Bei einem Virus wie Sars-CoV-2 sei es nicht möglich, diese harmlosen Infektionen durch weitere Impfungen zu verhindern, betonte der Wissenschaftler. Auch die Reduzierung der Inzidenzen sei kein Impfziel: „Es geht nicht darum, dass wir dieses Zahlenspiel der Inzidenzen irgendwie weiterspielen“, sagte Bogdan. Der Fokus liegt vielmehr auf der Vermeidung schwerer Erkrankungen bei gefährdeten Menschen wie älteren Menschen und Menschen mit Vorerkrankungen. Dementsprechend empfiehlt Stiko bislang keine zweiten Auffrischungsimpfungen für die gesamte Bevölkerung, sondern zum Beispiel für die über 60-Jährigen.

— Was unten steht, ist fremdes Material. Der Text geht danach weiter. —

-- ==== Sys2Proof/Machine/Control.lean ====
section
/-! DEFINITION. What comes after an issue group: branches and their delay groups (R138–R140), the repeat prefix (R141, R142),
hardware loops (R143–R145), and SYNC with the sync-class registers (R146, R147). -/

namespace Sys2Proof.Machine

/-! Words of the prefetch queue -/

/-- The line that holds an address (R123). -/
def lineOf (a : Word) : Word := a &&& 0xFFFF_FFE0

/-- The bytes of a line from `o` on, where every part is there. -/
def Line.bytesAt (l : Line) (o : Nat) : Option (List Byte) :=
  ((List.range 16).mapM fun i =>
    match l.parts.find? fun p => decide (p.off ≤ o + i) && decide (o + i < p.off + p.len) with
    | some p => p.data.bind fun d => d[o + i - p.off]?
    | none => none)

/-- The parts of a line that hold bytes of the word at offset `o`. -/
def Line.partsOf (l : Line) (o : Nat) : List LinePart :=
  l.parts.filter fun p => decide (p.off < o + 16) && decide (o < p.off + p.len)
/-- The exception that a word of a line raises, if its fetch failed (R124, R181, R459). -/
def Line.excAt (l : Line) (o : Nat) : Option (Nat × Word) := (l.partsOf o).findSome? (·.exc)
/-- Every part of a line has arrived; or some part has. -/
def Line.whole (l : Line) : Bool := l.parts.all (·.here)
def Line.some' (l : Line) : Bool := l.parts.any (·.here)

/-- A move word in the prefetch queue: not there, failed with an exception, or its 128 bits (R92, R125). -/
inductive Fetched where
  | missing
  | failed (exc : Nat) (info : Word)
  | word (w : Quad)
  deriving DecidableEq, Repr

/-- The word at an address as it stands in some lines. -/
def wordIn (ls : List Line) (a : Word) : Fetched :=
  match ls.find? fun l => l.addr == lineOf a && (l.partsOf (a.toNat % 32)).all (·.here) with
  | none => .missing
  | some l =>
    let o := a.toNat % 32
    match l.excAt o with
    | some (e, i) => .failed e i
    | none => match l.bytesAt o with
      | some bs => .word (BitVec.ofNat 128 (ofBytes bs))
      | none => .missing

/-- Header fields of a move word (R93). -/
def wLane (w : Quad) : Bool := w.getLsbD 127
def wPair (w : Quad) : Bool := w.getLsbD 126
def wLimm (w : Quad) : Nat := w.toNat / 2 ^ 124 % 4
def wLimmHi (w : Quad) : Nat := w.toNat / 2 ^ 120 % 16
/-- The 28 bits of slot `k` (R92). -/
def wSlot (w : Quad) (k : Nat) : Nat := w.toNat / 2 ^ (28 * k) % 2 ^ 28

/-- A slot holds a move (R95). -/
def isMove (w : Quad) (k : Nat) : Bool := wSlot w k != 0 && !(k == 3 && wLimm w == 1)

/-- The word raises Reserved Encoding (R118). -/
def wReserved (w : Quad) : Bool :=
  decide (w.toNat / 2 ^ 112 % 256 ≠ 0) || (wLimm w == 0 && wLimmHi w != 0) || wLimm w == 2 || wLimm w == 3 ||
  (List.range 4).any fun k => isMove w k && wSlot w k / 2 ^ 24 == 8

/-- Two words form a pair's group (R128, R118). -/
def pairs (a b : Quad) : Bool := !wLane a && wPair a && wLane b && !wReserved a && !wReserved b

/-- The end of the group at an address among some lines, or the address of a word that is not there. -/
def groupEnd (ls : List Line) (a : Word) : Word ⊕ Word :=
  match wordIn ls a with
  | .missing => .inr a
  | .failed _ _ => .inl (a + 16)
  | .word w =>
    if wLane w || !wPair w || wReserved w then .inl (a + 16)
    else match wordIn ls (a + 16) with
      | .missing => .inr (a + 16)
      | .failed _ _ => .inl (a + 16)
      | .word v => .inl (if pairs w v then a + 32 else a + 16)

/-- The end of `n` groups from an address, or the first word that is not there. -/
def groupsEnd (ls : List Line) : Nat → Word → Word ⊕ Word
  | 0, a => .inl a
  | n + 1, a => match groupEnd ls a with
    | .inl b => groupsEnd ls n b
    | .inr m => .inr m

/-- A move word as the queue holds it, or else as its memory holds it. -/
def State.codeWord (s : State) (e : EngId) (a : Word) : Quad :=
  match wordIn (s.eng e).lines a with
  | .word w => w
  | _ => BitVec.ofNat 128 (ofBytes (s.readBytes (s.codeAddr e a) 16))

/-- The address after the group at `a`. -/
def State.codeEnd (s : State) (e : EngId) (a : Word) : Word :=
  if pairs (s.codeWord e a) (s.codeWord e (a + 16)) then a + 32 else a + 16

/-- The prefetch queue is discarded (R127, R147). -/
def Engine.discard (x : Engine) : Engine := { x with lines := [], stale := [], tfetch := false }

/-- The queue from the last line that holds an address on. -/
def linesFrom (a : Word) (ls : List Line) : List Line :=
  match ls.reverse.dropWhile (·.addr != lineOf a) with
  | [] => []
  | l :: _ => l :: (ls.reverse.takeWhile (·.addr != lineOf a)).reverse

/-- An entry waits for its vector word: the read is still to be made, or is on its way through the far port (R213). -/
def Engine.vecWait (x : Engine) : Bool :=
  x.vecRd.isSome || (match x.vreq with | some (_, _, w) => w | none => false)

/-! Branches -/

/-- A repetition ends here; RPTC then reads 0 (R142, R209). -/
def State.endRep (s : State) (e : EngId) : State :=
  if (s.eng e).rep = 0 then s else (s.setPort e sRPTC 0).modEng e fun x => { x with rep := 0 }

/-- A taken branch: two delay groups from `nxt` on, then the target; the queue keeps the delay groups' lines (R139, R140). -/
def State.takeBranch (s : State) (e : EngId) (t : Word) : State :=
  (s.endRep e).modEng e fun x =>
    let keep := match groupsEnd x.lines 2 x.nxt with
      | .inl b => fun (l : Line) => decide ((l.addr - lineOf x.nxt).toNat < (b - lineOf x.nxt).toNat)
      | .inr m => fun (l : Line) => decide ((l.addr - lineOf x.nxt).toNat ≤ (lineOf m - lineOf x.nxt).toNat)
    { x with tgt := t &&& 0xFFFF_FFF0, dly := 2, pc := x.nxt, lines := x.lines.filter keep, tfetch := false,
             retDly := false }

/-! Loops -/

/-- The values of a loop level. -/
def State.lps (s : State) (e : EngId) (k : Nat) : Word := s.port e (sLPS k)
def State.lpe (s : State) (e : EngId) (k : Nat) : Word := s.port e (sLPE k)
def State.lpc (s : State) (e : EngId) (k : Nat) : Word := s.port e (sLPC k)

/-- A write of LPSk: the loop line buffer no longer holds its line (R145). -/
def State.setLps (s : State) (e : EngId) (k : Fin 2) (v : Word) : State :=
  (s.setPort e (sLPS k) v).modEng e fun x => { x with lbuf := x.lbuf.set k.val none k.isLt }

/-- The loop test for the group at `a`, inner level first: the address of the next group if a level jumps back (R143). -/
def State.loopTest (s : State) (e : EngId) (a : Word) : Option (Fin 2) × State :=
  let level (k : Fin 2) (s : State) : Option (Option (Fin 2) × State) :=
    if s.lpc e k ≠ 0 ∧ a = s.lpe e k then
      if 1 < (s.lpc e k).toNat then some (some k, s.setPort e (sLPC k) (s.lpc e k - 1))
      else some (none, s.setPort e (sLPC k) 0)
    else none
  match level 1 s with
  | some (some k, s) => (some k, s)
  | some (none, s) => match level 0 s with
    | some r => r
    | none => (none, s)
  | none => match level 0 s with
    | some r => r
    | none => (none, s)

/-- A group at LPEk of an active level (R207, R223). -/
def State.atLoopEnd (s : State) (e : EngId) (a : Word) : Bool :=
  (List.range 2).any fun k => decide (s.lpc e k ≠ 0) && decide (a = s.lpe e k)

/-- The next group is at `t`: the queue goes on from the line that holds it. -/
def Engine.goTo (x : Engine) (t : Word) : Engine := { x with pc := t, lines := linesFrom t x.lines }

/-- The jump from LPEk back to LPSk: the loop line buffer gives the line where it holds it, and the next line may be requested in the
fc of the return; else the line itself is requested in the fc after the group at LPEk issued (R145). -/
def State.loopBack (s : State) (e : EngId) (k : Fin 2) : State :=
  let t := s.lps e k &&& 0xFFFF_FFF0
  s.modEng e fun x =>
    let ls := match x.lbuf[k] with
      | some l => if l.addr = lineOf t then [l] else []
      | none => []
    { x with pc := t, lines := ls, tfetch := false
             fetchAt := if ls.isEmpty then max x.fetchAt ((x.issued.getD s.now) + 1) else x.fetchAt }

/-- The loop test of a group that is neither a delay group nor a branch, and the next group (R143, R208). -/
def State.nextByLoop (s : State) (e : EngId) (a nxt : Word) : State :=
  if (s.eng e).owe = some false then s.modEng e fun x => { x.goTo nxt with owe := none }
  else
    let r := s.loopTest e a
    match r.1 with
    | some k => (r.2.loopBack e k).modEng e fun x => { x with owe := none }
    | none => r.2.modEng e fun x => { x.goTo nxt with owe := none }

/-- A group has issued for the last time: the next one is the branch target after the last delay group, or by the loop test. A line that
the delay groups have wholly passed leaves the queue (R123, R140). -/
def State.leaveGroup (s : State) (e : EngId) (a nxt : Word) : State :=
  let x := s.eng e
  if x.dly = 0 then s.nextByLoop e a nxt
  else if x.dly = 1 then
    s.modEng e fun x => { x.goTo x.tgt with dly := 0, tgt := 0, tfetch := false, owe := none }
  else
    s.modEng e fun x =>
      { x with dly := x.dly - 1, pc := nxt, owe := none, lines := x.lines.dropWhile (·.addr != lineOf nxt) }

/-- The start-of-iteration test of a repeated group (R141): it leaves, or another iteration follows. -/
def State.repTest (s : State) (e : EngId) : State :=
  let x := s.eng e
  if x.rep ≠ 2 then s
  else if s.port e sRPTC = 0 then (s.modEng e fun x => { x with rep := 0 }).leaveGroup e x.pc x.nxt
  else (s.setPort e sRPTC (s.port e sRPTC - 1)).modEng e fun x => { x with rep := 3 }

/-! SYNC and the sync-class registers -/

/-- The writable bits of a sync-class register (R202, R228, R245). -/
def syncMask (k : Nat) : Word :=
  if k = sVBASE then 0xFFFF_F000 else if k = sEMUBASE then 0x7F else if k = sUPC then 0xFFF else 0xFFFF_FFFF

/-- A socket is a sync-class register (R146). -/
def isSync (k : Nat) : Bool := k == sVBASE || k == sEMUBASE || k == sMPC || k == sUPC

/-- The pending control write is applied (R147). -/
def State.applyPend (s : State) (e : EngId) : State :=
  match (s.eng e).pend with
  | none => s
  | some (k, v) => (s.setPort e k (v &&& syncMask k)).modEng e fun x => { x with pend := none }

/-- Every store of the engine has completed: local stores, far stores, far atomics and CTL words of alw (R147). -/
def State.storesDone (s : State) (e : EngId) : Bool :=
  let x := s.eng e
  x.stores.isEmpty && !(x.far.any fun f => f.kind != .read) && !(x.outq.any (·.alw))

/-- The steps of R147 after the last store: the pending write applies, the queue is discarded, and the held group's line is
requested from the next fc on; writes to the emulation stores are then synchronised (R226). -/
def State.syncDone (s : State) (e : EngId) : State :=
  (s.applyPend e).modEng e fun x =>
    { x.discard with hold := none, fetchAt := s.now + 1, free := max x.free (s.now + 3),
                     useq := { x.useq with dirty := false, old := [] } }

/-! The operations of CTL.t (R138). `d` is 1 for a lane-B trigger of a split pair. -/

/-- What a CTL trigger does; the return ctl.t:eret stands in Machine/Exceptions.lean. -/
def State.ctlDo (s : State) (e : EngId) (code d : Nat) (t : Word) : State :=
  let x := s.eng e
  let o := s.port e (opO 13)
  match code with
  | 0x00 => s.takeBranch e t
  | 0x01 => s.takeBranch e (x.grp + t * 16)
  | 0x02 =>
    let ret := s.codeEnd e (s.codeEnd e x.nxt)
    (s.trigger e 13 (s.now + d) 1 1 ret 0 false 0).takeBranch e t
  | 0x03 => (s.modEng e fun x => { x with ret := some (x.grp, t &&& 0xFFFF_FFF0) }).takeBranch e t
  | 0x04 => s.modEng e fun x => { x with rep := if x.rep = 0 then 1 else x.rep }
  | 0x05 => ((s.setLps e 0 x.nxt).setPort e (sLPE 0) (o &&& 0xFFFF_FFF0)).setPort e (sLPC 0) t
  | 0x06 => ((s.setLps e 1 x.nxt).setPort e (sLPE 1) (o &&& 0xFFFF_FFF0)).setPort e (sLPC 1) t
  | 0x07 => s.modEng e fun x => { x with hold := some .sync }
  | 0x10 => (s.endRep e).modEng e fun x => { x with trap := some (t.toNat % 256, s.now) }
  | _ => s

/-- A CTL trigger by itself, as one of the group issued last; a TRAP in a repeated group ends the repetition, and the next group follows
(R209). -/
def State.ctlOp (s : State) (e : EngId) (code : Nat) (t : Word) : State :=
  if !s.runs e then s
  else
    let x := s.eng e
    let s := if code = 0x04 then s.setPort e sRPTC t else s
    let s := (s.ctlDo e code 0 t).perf e 0x09 (b2n (decide (code ≤ 3)))
    (if code = 0x10 ∧ x.rep = 2 then s.leaveGroup e x.pc x.nxt else s).meetSpar e (window 13 + code)

/-! The meanings -/

/-- CTL_JMP (R138, R139): code 0x00. -/
def execCtlJmp (e : EngId) (t : Word) (s : State) : Host.Outcome State Fault Refusal := .next (s.ctlOp e 0x00 t)
/-- CTL_JR (R138): code 0x01. -/
def execCtlJr (e : EngId) (t : Word) (s : State) : Host.Outcome State Fault Refusal := .next (s.ctlOp e 0x01 t)
/-- CTL_CALL (R138): code 0x02. -/
def execCtlCall (e : EngId) (t : Word) (s : State) : Host.Outcome State Fault Refusal := .next (s.ctlOp e 0x02 t)
/-- CTL_RET (R138): code 0x03. -/
def execCtlRet (e : EngId) (t : Word) (s : State) : Host.Outcome State Fault Refusal := .next (s.ctlOp e 0x03 t)
/-- CTL_REP (R141, R142): code 0x04. -/
def execCtlRep (e : EngId) (t : Word) (s : State) : Host.Outcome State Fault Refusal := .next (s.ctlOp e 0x04 t)
/-- CTL_LP0 (R144): code 0x05. -/
def execCtlLp0 (e : EngId) (t : Word) (s : State) : Host.Outcome State Fault Refusal := .next (s.ctlOp e 0x05 t)
/-- CTL_LP1 (R144): code 0x06. -/
def execCtlLp1 (e : EngId) (t : Word) (s : State) : Host.Outcome State Fault Refusal := .next (s.ctlOp e 0x06 t)
/-- CTL_SYNC (R147): code 0x07. -/
def execCtlSync (e : EngId) (t : Word) (s : State) : Host.Outcome State Fault Refusal := .next (s.ctlOp e 0x07 t)
/-- CTL_TRAP (R209): code 0x10. -/
def execCtlTrap (e : EngId) (t : Word) (s : State) : Host.Outcome State Fault Refusal := .next (s.ctlOp e 0x10 t)

end Sys2Proof.Machine
end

Dies ist derzeit die einzige Gruppe, in der es laut einem anderen RKI-Bericht vom Donnerstag noch zu einem relevanten Anstieg der Covid-19-Impfungen kommt. Der allgemeine Abwärtstrend setzte sich auch nach dem Hochsommer fort: „Im September 2022 wurde mit rund 636.400 Impfungen in rund 24.900 Impfstellen der bisherige Tiefpunkt des Covid-19-Impfverlaufs erreicht“, heißt es im monatlichen Impfbericht. Das RKI appellierte, dass in Pflegeeinrichtungen die anstehenden Grippeimpfungen „unbedingt“ zum Anlass genommen werden müssten, den Covid-19-Impfschutz zu vervollständigen.